━━━━━ Source information

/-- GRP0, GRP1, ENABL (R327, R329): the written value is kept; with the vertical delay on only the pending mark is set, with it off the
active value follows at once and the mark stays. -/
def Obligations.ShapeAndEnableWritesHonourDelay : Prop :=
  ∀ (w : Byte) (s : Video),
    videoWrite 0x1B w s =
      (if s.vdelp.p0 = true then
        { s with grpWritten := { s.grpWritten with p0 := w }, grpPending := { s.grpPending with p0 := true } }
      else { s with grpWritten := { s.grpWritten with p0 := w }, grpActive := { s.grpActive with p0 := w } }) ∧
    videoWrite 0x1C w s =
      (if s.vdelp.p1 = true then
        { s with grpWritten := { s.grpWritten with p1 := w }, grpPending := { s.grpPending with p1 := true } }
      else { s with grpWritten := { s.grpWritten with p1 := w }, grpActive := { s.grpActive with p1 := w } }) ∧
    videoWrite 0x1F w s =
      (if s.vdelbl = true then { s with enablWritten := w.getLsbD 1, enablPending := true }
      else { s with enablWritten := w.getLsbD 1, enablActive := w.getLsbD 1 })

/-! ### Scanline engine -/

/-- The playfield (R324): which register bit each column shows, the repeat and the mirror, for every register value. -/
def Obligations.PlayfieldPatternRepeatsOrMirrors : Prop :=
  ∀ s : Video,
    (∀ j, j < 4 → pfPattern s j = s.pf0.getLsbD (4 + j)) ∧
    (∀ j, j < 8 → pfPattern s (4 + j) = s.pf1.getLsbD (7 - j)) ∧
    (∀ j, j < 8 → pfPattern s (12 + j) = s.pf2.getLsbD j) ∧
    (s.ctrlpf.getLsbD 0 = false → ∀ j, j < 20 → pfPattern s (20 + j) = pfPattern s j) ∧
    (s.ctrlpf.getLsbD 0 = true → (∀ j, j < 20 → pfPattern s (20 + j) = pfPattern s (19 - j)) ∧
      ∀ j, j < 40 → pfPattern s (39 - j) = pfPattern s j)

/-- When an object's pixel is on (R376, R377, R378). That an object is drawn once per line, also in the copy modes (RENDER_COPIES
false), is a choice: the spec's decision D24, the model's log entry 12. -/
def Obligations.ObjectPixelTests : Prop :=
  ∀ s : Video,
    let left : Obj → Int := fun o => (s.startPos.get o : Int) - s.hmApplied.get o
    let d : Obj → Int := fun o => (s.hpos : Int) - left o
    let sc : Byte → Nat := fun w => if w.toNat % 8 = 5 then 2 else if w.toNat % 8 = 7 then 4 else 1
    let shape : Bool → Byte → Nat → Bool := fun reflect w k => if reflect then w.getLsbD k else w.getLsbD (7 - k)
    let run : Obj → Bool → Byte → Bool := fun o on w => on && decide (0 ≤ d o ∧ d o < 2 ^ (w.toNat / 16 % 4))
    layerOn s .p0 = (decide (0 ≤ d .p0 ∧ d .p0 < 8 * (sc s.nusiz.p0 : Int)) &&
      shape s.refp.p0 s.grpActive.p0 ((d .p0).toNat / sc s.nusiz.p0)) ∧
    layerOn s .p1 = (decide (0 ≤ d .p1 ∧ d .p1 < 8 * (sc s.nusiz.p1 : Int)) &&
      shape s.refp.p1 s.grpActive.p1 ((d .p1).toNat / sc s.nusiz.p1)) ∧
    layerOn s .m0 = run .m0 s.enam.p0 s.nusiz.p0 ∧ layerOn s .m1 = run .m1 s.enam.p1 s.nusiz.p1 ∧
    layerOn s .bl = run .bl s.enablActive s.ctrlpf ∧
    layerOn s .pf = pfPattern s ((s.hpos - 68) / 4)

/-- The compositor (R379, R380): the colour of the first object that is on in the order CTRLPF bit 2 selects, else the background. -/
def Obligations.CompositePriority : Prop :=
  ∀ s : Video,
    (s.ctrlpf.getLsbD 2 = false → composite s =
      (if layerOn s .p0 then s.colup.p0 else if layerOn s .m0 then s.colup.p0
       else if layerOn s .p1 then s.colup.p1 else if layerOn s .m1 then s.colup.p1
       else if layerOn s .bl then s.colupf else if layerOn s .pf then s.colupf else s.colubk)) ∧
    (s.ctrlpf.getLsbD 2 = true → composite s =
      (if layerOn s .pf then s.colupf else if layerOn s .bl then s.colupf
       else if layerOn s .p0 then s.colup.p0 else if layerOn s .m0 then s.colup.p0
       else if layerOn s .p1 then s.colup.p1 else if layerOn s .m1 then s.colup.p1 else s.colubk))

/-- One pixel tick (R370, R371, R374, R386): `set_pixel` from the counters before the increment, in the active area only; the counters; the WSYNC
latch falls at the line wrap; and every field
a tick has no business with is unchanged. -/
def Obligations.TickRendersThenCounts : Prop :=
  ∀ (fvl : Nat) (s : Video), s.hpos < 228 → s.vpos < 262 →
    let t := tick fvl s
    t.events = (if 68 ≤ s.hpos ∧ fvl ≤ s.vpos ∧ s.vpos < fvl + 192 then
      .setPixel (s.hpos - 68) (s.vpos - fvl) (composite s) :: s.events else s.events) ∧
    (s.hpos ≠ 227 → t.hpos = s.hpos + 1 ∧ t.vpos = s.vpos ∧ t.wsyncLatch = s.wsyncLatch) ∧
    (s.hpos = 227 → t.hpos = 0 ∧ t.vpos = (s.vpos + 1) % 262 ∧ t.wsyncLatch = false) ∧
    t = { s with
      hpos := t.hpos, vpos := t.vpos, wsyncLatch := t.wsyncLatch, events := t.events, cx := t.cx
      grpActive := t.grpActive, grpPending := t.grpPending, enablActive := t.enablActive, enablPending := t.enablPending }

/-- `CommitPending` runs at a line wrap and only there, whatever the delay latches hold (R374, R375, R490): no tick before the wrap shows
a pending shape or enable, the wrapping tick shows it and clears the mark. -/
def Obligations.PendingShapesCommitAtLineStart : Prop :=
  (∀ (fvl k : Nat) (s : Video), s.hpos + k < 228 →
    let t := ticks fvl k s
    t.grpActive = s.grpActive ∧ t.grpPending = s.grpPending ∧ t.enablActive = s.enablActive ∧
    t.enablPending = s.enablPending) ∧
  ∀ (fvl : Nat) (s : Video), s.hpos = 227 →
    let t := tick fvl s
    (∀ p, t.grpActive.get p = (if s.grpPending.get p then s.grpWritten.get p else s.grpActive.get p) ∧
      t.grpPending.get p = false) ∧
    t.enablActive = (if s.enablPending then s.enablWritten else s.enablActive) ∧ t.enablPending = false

━━━━━━━━━━
━━━━━ Source information

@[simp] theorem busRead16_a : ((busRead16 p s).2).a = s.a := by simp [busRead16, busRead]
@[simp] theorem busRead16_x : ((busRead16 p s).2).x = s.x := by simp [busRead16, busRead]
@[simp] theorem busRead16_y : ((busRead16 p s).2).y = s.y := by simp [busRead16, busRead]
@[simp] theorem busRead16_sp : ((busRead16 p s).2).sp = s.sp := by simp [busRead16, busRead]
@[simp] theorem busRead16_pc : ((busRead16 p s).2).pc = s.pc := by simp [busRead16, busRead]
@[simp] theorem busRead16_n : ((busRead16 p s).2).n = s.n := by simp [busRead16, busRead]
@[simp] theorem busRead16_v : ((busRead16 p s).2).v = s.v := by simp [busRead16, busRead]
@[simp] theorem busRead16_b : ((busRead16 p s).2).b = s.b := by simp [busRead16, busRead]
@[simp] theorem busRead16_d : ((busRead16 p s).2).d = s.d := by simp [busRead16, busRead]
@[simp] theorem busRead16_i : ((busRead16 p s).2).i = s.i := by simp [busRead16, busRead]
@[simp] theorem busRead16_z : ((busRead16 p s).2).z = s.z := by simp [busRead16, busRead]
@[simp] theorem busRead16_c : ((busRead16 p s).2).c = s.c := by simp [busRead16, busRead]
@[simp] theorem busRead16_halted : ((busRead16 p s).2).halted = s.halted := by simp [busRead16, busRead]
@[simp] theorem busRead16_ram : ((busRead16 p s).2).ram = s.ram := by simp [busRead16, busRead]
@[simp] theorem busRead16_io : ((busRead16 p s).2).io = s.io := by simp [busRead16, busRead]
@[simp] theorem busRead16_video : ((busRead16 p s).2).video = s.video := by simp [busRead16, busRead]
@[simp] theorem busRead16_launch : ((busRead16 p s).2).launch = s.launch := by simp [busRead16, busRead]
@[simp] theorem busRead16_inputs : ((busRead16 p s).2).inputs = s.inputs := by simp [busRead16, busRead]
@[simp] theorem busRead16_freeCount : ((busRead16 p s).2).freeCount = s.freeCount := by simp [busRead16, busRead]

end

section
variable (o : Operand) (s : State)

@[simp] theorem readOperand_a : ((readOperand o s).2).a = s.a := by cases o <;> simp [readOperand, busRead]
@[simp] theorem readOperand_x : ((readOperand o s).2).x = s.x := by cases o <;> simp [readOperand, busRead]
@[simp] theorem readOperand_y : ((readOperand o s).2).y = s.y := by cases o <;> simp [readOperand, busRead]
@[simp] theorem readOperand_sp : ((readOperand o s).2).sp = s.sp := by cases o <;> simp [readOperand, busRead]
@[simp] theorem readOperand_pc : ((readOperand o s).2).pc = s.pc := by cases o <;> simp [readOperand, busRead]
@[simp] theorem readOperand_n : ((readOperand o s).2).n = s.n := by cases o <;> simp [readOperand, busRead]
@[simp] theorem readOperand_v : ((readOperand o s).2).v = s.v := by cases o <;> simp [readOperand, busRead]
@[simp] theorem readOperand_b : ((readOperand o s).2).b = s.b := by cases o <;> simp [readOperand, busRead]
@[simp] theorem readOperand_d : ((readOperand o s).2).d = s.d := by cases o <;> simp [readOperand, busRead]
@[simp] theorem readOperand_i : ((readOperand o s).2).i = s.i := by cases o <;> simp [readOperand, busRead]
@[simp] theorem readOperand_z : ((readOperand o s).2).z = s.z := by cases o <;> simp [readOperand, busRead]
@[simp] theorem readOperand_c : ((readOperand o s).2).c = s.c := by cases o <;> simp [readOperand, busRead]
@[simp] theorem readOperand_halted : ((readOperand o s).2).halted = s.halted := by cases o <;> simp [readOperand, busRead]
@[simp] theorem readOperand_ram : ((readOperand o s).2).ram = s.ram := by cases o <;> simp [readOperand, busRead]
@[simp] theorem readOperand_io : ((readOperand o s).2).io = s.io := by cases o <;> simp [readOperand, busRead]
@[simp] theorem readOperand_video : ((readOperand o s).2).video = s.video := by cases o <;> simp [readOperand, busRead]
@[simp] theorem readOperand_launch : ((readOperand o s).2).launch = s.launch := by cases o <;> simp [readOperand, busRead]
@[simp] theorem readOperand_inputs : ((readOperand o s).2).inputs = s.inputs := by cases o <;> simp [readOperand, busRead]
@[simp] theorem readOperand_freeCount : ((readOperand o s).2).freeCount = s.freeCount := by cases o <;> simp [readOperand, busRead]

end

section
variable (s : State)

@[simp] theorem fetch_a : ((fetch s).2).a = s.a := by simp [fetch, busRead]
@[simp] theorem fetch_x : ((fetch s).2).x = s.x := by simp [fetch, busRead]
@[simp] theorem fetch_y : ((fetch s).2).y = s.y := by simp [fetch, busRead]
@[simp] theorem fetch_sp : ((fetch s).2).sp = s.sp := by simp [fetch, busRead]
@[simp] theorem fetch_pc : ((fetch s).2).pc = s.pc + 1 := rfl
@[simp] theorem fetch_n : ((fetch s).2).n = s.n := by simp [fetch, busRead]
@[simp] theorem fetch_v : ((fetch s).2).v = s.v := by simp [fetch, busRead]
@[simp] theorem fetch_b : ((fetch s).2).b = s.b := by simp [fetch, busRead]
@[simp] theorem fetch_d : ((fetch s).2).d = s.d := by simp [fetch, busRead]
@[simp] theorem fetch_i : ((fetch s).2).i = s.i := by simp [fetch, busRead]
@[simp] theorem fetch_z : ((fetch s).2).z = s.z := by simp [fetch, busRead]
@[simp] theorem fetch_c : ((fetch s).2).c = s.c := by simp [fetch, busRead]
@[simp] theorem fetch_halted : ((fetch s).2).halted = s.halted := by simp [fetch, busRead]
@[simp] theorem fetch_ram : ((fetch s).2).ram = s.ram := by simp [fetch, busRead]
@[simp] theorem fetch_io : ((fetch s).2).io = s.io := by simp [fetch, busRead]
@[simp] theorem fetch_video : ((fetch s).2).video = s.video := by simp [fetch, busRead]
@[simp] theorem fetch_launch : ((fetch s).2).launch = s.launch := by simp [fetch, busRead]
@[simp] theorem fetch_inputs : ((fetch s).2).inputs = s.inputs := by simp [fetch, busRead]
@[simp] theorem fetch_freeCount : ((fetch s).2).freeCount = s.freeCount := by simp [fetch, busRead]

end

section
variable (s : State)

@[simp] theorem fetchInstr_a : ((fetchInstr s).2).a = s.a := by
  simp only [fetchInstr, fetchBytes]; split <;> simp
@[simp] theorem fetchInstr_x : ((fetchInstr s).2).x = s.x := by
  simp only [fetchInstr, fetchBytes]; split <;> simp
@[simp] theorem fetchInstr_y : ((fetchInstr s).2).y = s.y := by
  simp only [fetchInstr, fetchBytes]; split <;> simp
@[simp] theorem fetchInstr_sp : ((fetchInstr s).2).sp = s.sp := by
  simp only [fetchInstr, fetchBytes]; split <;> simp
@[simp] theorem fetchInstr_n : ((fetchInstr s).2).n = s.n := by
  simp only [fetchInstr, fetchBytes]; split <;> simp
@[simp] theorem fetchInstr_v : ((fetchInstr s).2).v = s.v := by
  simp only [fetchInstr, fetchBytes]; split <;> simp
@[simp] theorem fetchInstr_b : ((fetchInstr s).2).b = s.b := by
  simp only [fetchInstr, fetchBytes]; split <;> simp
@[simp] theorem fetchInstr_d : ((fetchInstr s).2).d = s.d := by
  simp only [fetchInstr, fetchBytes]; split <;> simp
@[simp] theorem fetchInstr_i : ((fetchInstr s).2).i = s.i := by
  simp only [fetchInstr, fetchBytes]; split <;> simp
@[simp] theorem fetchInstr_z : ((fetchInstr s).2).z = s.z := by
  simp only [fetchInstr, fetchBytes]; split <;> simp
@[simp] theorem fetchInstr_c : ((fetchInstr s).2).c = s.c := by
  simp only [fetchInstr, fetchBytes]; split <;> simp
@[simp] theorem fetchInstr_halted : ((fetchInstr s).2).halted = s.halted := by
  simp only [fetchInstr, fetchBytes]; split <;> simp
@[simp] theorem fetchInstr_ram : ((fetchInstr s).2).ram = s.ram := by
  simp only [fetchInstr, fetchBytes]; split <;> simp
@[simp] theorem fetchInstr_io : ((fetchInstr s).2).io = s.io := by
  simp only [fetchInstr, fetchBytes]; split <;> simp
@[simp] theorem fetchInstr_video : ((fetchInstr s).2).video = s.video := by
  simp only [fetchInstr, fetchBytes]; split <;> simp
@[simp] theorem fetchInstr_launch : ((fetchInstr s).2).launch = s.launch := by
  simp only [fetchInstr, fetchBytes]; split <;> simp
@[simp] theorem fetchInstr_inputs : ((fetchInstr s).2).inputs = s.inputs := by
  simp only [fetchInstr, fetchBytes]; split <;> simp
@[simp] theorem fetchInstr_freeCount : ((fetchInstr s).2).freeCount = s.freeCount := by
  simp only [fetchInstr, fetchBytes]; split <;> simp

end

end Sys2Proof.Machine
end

━━━━━━━━━━

▸ Work to complete: Work out how many lines of the records contain the word "before". Give that number and nothing more.

▸ Answer below: 2